◆ EXERCISE BRIEF
Starting at the top of the entries below, print each line exactly until the line with "(s.bg.flagUnknown = true" has been printed too.

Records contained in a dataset
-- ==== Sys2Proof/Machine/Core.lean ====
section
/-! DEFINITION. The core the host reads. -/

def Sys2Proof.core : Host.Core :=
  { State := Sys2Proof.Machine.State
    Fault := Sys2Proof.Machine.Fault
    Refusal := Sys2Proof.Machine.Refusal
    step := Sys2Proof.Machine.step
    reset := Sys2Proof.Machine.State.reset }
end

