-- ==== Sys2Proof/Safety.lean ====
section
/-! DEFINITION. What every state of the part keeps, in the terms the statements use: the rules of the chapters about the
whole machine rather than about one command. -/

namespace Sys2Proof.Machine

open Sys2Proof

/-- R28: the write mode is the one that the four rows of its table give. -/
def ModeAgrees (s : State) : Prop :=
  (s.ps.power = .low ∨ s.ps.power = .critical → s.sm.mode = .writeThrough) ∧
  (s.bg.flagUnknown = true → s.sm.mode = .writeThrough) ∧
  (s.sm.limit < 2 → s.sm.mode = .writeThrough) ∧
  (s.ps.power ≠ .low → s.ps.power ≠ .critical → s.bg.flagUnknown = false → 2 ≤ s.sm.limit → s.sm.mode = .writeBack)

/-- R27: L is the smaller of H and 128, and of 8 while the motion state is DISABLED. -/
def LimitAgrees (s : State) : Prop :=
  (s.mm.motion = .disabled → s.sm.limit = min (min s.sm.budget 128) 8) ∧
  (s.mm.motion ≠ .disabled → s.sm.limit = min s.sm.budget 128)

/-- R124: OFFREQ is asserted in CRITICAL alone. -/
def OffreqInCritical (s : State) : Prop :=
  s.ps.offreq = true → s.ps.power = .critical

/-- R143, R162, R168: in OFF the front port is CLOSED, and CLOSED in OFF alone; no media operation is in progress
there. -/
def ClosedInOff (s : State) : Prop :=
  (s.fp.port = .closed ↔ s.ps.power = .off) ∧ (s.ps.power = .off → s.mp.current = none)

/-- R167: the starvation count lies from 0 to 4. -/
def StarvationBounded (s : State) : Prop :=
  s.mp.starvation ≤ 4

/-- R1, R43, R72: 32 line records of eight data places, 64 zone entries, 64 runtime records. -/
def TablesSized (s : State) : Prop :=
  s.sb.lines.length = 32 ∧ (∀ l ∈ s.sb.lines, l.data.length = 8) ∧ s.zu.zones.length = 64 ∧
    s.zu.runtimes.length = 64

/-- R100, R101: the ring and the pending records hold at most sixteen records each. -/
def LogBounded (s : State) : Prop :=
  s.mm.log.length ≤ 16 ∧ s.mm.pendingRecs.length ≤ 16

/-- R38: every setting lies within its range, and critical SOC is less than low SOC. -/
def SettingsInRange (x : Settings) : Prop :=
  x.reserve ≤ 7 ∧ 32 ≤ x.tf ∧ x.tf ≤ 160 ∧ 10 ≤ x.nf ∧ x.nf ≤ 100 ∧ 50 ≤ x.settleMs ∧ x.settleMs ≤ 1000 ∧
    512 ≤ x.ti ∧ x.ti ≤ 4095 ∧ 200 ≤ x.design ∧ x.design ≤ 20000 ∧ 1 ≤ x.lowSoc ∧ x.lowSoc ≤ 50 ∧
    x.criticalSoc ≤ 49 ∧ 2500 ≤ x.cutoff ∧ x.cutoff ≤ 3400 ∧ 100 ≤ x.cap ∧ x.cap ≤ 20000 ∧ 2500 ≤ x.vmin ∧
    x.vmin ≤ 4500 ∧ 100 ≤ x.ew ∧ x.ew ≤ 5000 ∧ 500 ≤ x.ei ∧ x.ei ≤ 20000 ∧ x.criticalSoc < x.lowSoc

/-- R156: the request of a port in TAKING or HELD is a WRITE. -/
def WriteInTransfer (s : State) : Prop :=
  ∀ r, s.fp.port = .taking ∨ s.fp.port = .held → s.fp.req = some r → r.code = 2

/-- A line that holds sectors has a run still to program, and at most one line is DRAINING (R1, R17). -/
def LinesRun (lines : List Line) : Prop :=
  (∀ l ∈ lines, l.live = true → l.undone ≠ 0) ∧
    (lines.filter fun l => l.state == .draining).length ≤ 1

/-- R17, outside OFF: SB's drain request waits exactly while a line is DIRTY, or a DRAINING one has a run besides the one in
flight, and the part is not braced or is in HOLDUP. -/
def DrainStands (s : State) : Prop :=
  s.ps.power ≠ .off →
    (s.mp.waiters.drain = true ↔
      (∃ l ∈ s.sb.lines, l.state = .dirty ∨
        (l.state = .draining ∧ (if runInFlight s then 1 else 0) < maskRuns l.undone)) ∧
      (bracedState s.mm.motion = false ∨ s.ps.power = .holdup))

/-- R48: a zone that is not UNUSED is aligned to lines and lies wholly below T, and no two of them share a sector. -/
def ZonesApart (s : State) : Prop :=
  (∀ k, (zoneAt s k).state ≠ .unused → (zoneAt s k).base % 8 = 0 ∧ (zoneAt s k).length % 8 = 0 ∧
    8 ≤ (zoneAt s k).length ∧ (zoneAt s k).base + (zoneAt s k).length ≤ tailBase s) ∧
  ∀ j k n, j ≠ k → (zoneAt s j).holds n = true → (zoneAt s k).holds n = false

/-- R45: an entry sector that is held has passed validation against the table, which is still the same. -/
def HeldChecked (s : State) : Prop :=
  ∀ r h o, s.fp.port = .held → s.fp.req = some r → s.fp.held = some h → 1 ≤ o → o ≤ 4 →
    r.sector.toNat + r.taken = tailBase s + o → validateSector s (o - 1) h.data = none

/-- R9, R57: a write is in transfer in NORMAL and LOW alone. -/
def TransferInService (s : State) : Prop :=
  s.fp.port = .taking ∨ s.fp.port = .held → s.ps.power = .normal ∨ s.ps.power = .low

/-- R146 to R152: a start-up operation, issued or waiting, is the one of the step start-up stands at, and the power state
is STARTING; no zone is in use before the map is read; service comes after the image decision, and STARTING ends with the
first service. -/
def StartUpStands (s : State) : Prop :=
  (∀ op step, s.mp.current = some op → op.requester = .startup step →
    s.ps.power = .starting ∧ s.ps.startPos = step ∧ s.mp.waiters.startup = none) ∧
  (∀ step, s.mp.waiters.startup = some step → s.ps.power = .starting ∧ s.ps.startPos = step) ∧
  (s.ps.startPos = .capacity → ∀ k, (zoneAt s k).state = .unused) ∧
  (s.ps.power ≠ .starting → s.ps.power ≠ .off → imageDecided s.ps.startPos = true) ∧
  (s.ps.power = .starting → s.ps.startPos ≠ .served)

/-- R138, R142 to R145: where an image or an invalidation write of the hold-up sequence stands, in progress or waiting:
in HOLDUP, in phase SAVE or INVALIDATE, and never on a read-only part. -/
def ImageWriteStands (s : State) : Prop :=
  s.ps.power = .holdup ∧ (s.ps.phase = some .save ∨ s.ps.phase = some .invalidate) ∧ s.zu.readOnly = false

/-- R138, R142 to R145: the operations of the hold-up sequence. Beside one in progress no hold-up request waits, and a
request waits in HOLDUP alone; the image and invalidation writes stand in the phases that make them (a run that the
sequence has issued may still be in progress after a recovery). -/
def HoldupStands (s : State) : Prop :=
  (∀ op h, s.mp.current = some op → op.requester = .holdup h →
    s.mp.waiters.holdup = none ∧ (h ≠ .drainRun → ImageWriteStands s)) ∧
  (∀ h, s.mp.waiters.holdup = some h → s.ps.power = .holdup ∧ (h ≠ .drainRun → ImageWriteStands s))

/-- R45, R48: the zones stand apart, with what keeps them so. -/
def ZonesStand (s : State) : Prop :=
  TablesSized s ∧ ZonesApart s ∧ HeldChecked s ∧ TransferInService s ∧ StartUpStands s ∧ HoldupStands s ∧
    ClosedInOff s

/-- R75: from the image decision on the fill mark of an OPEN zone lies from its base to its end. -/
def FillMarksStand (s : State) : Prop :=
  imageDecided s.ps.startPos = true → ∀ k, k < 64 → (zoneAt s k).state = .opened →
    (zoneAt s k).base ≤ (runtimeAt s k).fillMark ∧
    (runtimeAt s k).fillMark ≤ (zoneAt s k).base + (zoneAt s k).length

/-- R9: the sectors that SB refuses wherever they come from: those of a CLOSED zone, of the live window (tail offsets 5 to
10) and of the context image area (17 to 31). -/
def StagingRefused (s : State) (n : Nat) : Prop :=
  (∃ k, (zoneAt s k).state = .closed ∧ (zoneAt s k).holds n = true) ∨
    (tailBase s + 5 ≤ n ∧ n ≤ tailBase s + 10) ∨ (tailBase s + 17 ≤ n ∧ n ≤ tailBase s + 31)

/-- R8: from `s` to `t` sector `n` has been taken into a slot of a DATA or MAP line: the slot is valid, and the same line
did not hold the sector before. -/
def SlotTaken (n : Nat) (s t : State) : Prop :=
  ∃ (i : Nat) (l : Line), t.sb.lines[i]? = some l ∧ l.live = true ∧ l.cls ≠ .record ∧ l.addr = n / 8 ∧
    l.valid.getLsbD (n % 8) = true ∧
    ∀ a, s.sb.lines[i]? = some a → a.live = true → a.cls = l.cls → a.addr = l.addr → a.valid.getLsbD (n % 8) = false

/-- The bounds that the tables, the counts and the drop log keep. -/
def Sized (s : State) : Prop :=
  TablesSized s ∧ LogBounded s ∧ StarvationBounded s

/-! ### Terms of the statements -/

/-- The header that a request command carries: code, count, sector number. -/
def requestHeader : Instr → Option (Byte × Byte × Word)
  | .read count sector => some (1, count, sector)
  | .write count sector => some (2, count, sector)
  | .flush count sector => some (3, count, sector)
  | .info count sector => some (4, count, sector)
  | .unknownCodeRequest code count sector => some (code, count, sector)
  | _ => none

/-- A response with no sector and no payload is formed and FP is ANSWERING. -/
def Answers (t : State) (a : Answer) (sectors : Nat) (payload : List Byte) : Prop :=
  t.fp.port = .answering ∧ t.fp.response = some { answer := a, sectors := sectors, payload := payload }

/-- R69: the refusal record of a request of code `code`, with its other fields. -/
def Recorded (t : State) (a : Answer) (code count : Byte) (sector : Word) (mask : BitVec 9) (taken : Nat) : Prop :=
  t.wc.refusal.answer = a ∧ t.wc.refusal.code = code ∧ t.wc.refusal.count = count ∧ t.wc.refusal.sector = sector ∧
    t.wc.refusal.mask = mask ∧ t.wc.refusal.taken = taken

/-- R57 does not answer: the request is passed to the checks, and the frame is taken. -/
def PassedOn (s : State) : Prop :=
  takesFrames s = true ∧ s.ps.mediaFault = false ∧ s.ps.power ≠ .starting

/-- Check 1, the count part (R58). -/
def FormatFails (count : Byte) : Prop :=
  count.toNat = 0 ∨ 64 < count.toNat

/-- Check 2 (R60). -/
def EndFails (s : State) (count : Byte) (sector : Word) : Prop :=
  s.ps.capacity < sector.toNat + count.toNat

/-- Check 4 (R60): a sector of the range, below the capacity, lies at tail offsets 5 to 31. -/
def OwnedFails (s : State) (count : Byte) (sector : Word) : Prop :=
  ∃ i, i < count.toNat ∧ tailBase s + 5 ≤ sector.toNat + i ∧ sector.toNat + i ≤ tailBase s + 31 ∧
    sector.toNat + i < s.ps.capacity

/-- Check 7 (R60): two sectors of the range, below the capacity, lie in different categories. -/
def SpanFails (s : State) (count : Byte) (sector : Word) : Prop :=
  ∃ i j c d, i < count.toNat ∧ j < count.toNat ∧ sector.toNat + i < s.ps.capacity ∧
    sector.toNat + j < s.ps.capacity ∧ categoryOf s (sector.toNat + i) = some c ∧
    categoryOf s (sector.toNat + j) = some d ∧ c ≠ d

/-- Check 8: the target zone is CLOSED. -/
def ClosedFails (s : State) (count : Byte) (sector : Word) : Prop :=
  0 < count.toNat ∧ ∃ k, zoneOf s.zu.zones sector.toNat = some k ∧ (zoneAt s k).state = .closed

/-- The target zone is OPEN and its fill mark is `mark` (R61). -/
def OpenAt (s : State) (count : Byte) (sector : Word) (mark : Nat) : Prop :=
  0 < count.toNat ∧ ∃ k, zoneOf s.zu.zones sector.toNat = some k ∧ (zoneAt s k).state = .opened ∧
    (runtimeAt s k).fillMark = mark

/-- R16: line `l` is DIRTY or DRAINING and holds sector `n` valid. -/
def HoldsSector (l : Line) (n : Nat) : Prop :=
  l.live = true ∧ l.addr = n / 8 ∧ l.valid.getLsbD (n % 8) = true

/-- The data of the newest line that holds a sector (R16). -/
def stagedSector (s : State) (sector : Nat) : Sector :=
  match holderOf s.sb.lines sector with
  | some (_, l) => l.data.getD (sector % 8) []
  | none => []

◆ REPLY TO THE EXERCISE
-- ==== Sys2Proof/Machine/Core.lean ====
section
/-! DEFINITION. The core the host reads. -/

def Sys2Proof.core : Host.Core :=
  { State := Sys2Proof.Machine.State
    Fault := Sys2Proof.Machine.Fault
    Refusal := Sys2Proof.Machine.Refusal
    step := Sys2Proof.Machine.step
    reset := Sys2Proof.Machine.State.reset }
end

-- ==== Sys2Proof/Safety.lean ====
section
/-! DEFINITION. What every state of the part keeps, in the terms the statements use: the rules of the chapters about the
whole machine rather than about one command. -/

namespace Sys2Proof.Machine

open Sys2Proof

/-- R28: the write mode is the one that the four rows of its table give. -/
def ModeAgrees (s : State) : Prop :=
  (s.ps.power = .low ∨ s.ps.power = .critical → s.sm.mode = .writeThrough) ∧
  (s.bg.flagUnknown = true → s.sm.mode = .writeThrough) ∧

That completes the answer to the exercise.